Да, зимний поход по побережью, сделавший бесполезным огромный персидский флот. А ведь Таис могла и не оказаться при этом. Александр решил, что ей место в общем обозе у Пармениона, и Таис пришлось устроить безобразную «сцену», чтобы переубедить его. Александр очень удивился ее сопротивлению, так как справедливо считал, что «ей в обозе будет лучше».
– Зачем тебе эти мучения – изнурительный быстрый марш? Тебе будет очень тяжело: где упал – там уснул, что нашел – то поел, нормальный привал раз в три-четыре дня. Грубая жизнь безо всяких удобств, зато со множеством неудобств. Куда тебе тягаться с закаленными воинами, которые другой жизни не знают? Да и вообще, ты понимаешь, что ты должна меня слушаться? У нас тут армия, – прибавил он шутливо, – и приказы в ней отдаю я. А если я хочу и впредь это делать, то мне надо хорошенько следить, чтобы они исполнялись.
– Но я не твой солдат! – защищалась Таис. – Ты хочешь, чтобы всегда было по-твоему.
– А как же!? Я предупреждал тебя, чтобы ты не пыталась вить из меня веревки.
– Я не пытаюсь, что за вздор!
И вдруг неожиданно, даже для себя, спросила:
– Мы – друзья?
Вот тут она его поймала. Он открыл рот в замешательстве. Потом все же усмехнулся ее находчивости – на этот смелый вопрос можно было ответить только утвердительно. Так он и ответил после долгой заминки.

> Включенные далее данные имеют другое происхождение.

-- ==== Sys2Proof/Machine/LinkCmds.lean ====
section
/-!
DEFINITION. The commands of the Station Link Interface: FRAME_RECEIVED, LINK_BREAK, SILENCE_TIMER_EXPIRY, FRAME_SENT,
SUMMARY_TIMER_EXPIRY, UNKNOWN_KIND (R173 to R177).
-/

namespace Sys2Proof.Machine

/-! ### Receiving (R173, R177) -/

/-- A LENGTH, TRUNCATED or CHECK failure counts; LINK_DEGRADED is raised when the count reaches 3 (R173). -/
def State.badFrame (s : State) (q : Port) : State :=
  let n := min 3 ((s.link q).bad + 1)
  let s1 := s.setLink q { s.link q with bad := n }
  if n = 3 then s1.keep ⟨.linkDegraded, .port q⟩ true else s1

/-- A frame whose check matches, good or OVERRUN: the count, LINK_DEGRADED, the silence timer and the port state (R173,
R177). -/
def State.matchingCheck (s : State) (q : Port) : State :=
  let was := (s.link q).state
  let s1 := (s.setLink q { s.link q with
    bad := 0
    silence := some (s.now + s.settings.silenceWindow * 100)
    state := .active }).clear ⟨.linkDegraded, .port q⟩
  if was = .active then s1 else s1.clear ⟨.portSilent, .port q⟩

/-- A whole frame joins the inbound buffer, or is lost as OVERRUN when it holds 4 (R173, R174). -/
def State.takeIn (s : State) (q : Port) (f : Frame) : State :=
  if (s.link q).inbound.length < Config.inboundSize then
    s.setLink q { s.link q with inbound := (s.link q).inbound ++ [f] }
  else s.event ⟨.overrun, .port q⟩

/-- The end or the failure of a frame on a port (R173). That the clears of a matching check come before OVERRUN is
assumption 41. -/
def State.receive (s : State) (q : Port) (octets : List Byte) : State :=
  match judgeFrame octets with
  | .whole f => (s.matchingCheck q).takeIn q f
  | .length | .truncated | .check => s.badFrame q

/-- FRAME_RECEIVED (R173); in reset the receiver takes nothing. -/
def execFrameReceived (port : Port) (octets : List Byte) (s : State) : Host.Outcome State Fault Refusal :=
  .next (if s.phase = .running then s.receive port octets else s)

/-! ### Silence and breaks (R94, R116, R177) -/

/-- The crane's part of a break on its port: a request or permit ends, a loaded hook goes UNKNOWN (R94, R116). -/
def State.craneBreak (s : State) (q : Port) : State :=
  match craneOfPort q with
  | some c => (s.dropRequest c).hookUnknown c
  | none => s

/-- The crane's part of a silence on its port (R116). -/
def State.craneSilent (s : State) (q : Port) : State :=
  match craneOfPort q with
  | some c => s.hookUnknown c
  | none => s

/-- A break on a port: the flush, then what the serving block does; on port P a RESTART pending is performed (R171,
R177). -/
def State.breakPort (s : State) (q : Port) (comm : Bool) : State :=
  let s1 := s.setLink q (s.link q).broken
  if q = .p ∧ s.csv.restartPending = true then s1.startUp .restart comm else (s1.craneBreak q).takeJob

/-- LINK_BREAK (R177); in reset there is none. -/
def execLinkBreak (port : Port) (comm : Bool) (s : State) : Host.Outcome State Fault Refusal :=
  .next (if s.phase = .running then s.breakPort port comm else s)

/-- A silence timer's expiry (R177); PORT_SILENT is raised before the crane's part (assumption 41). -/
def State.silent (s : State) (q : Port) : State :=
  let was := (s.link q).state
  let s1 := s.setLink q { s.link q with silence := none, state := if was = .active then .silent else was }
  let s2 := s1.raise ⟨.portSilent, .port q⟩
  if was = .active then s2.craneSilent q else s2

/-- SILENCE_TIMER_EXPIRY (R177). -/
def execSilenceTimerExpiry (port : Port) (s : State) : Host.Outcome State Fault Refusal :=
  .next (match (s.link port).silence with
    | some deadline => ((s.reach deadline).silent port).takeJob
    | none => s)

/-! ### Sending (R171, R174, R175) -/

/-- Whether what a port is sending is the DONE of an accepted RESTART (R171). -/
def State.sendingRestart (s : State) (q : Port) : Bool :=
  decide (q = .p) && s.csv.restartPending && decide ((s.link q).sending = some (.frame (.done kRestart .plain)))

/-- FRAME_SENT: the last bit of what a port is sending leaves; the sending of RESTART's DONE performs the reset
(R171, R174, R175). -/
def execFrameSent (port : Port) (comm : Bool) (s : State) : Host.Outcome State Fault Refusal :=
  .next (if s.sendingRestart port then s.startUp .restart comm else s.setLink port (s.link port).sent)

/-! ### SUMMARY (R176) -/

/-- The summary fields of a result (R176). -/
def Result.summary (r : Result) : LiveSummary where
  serial := r.serial
  disp := r.disp
  heel := r.heel
  gmf := r.gmf
  trim := r.trim
  ta := r.ta
  tf := r.tf
  worstSfPm := r.strength.worstSfPm
  worstBmPm := r.strength.worstBmPm

/-- A SUMMARY of the state as it stands (R176). -/
def State.summary (s : State) : Summary where
  serial := s.ct.serial
  mode := s.hds.mode
  live := s.sev.live.map Result.summary
  stop := s.lmn.stop.isSome
  ala := s.als.lineA
  all := s.als.lineL
  alh := s.als.lineH
  markAdvisory := s.als.markAdvisory
  markLimit := s.als.markLimit

/-- A SUMMARY placed on one port (R176). -/
def placeSummary (m : Summary) (s : State) (q : Port) : State := s.setLink q ((s.link q).offerSummary m)

/-- SUMMARY_TIMER_EXPIRY (R176). -/
def execSummaryTimerExpiry (s : State) : Host.Outcome State Fault Refusal :=
  .next (match s.sli.summary with
    | some deadline =>
      let s1 := s.reach deadline
      let s2 := { s1 with sli.summary := some (s1.now + s1.settings.summaryPeriod * 100) }
      ports.foldl (placeSummary s2.summary) s2
    | none => s)

/-! ### Frames that no port serves (R173) -/

/-- UNKNOWN_KIND (R173). -/
def execUnknownKind (port : Port) (s : State) : Host.Outcome State Fault Refusal := .next (serveUnknown port s)

end Sys2Proof.Machine
end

– А в дружбе важно равенство. Так вот, я не пытаюсь вить из тебя веревки, я только борюсь за свои права.
Александр развел руками и покачал головой. Таис обожала, когда он так делал.
– Это в тебе афинское заговорило. Все вы такие – демагоги. Смотри, собаку против меня настроила, – он указал на Периту, с укором глядевшую на своего хозяина. – Ты – ненормальная, я тебе уже это говорил.
– Другим я нравлюсь, – обиделась Таис. – Один ты ищешь, что бы во мне покритиковать!
– Я тебя критикую?! – воскликнул Александр, уставился на нее своими квадратными македонскими глазами и прижал руки к груди. – Я хотел, чтобы тебе было лучше, а мне – спокойней! (Это у него вырвалось, огорчило его и порадовало ее). Теперь надо будет отрывать Птолемея от дела, чтоб он смотрел за тобой.
Таис поняла, что остается, но еще находилась в пылу спора:
– Ах, значит, он заботится обо мне по твоему приказу?
Александр откинулся вместе с креслом и покачался на его задних ножках, потом, наслаждаясь, улыбнулся:
– Нет, не по приказу, по моей просьбе и по своему горячему желанию… борец за права. И все-таки, несмотря на твое невыясненное, но несомненно божественное происхождение, жизнь в Афинах оставила на тебе свой базарный след.
– Я молчу, пусть последнее слово останется за тобой, – улыбаясь, пролепетала Таис, глаза же ее победно блестели: «Ты же сам рад, что я остаюсь.»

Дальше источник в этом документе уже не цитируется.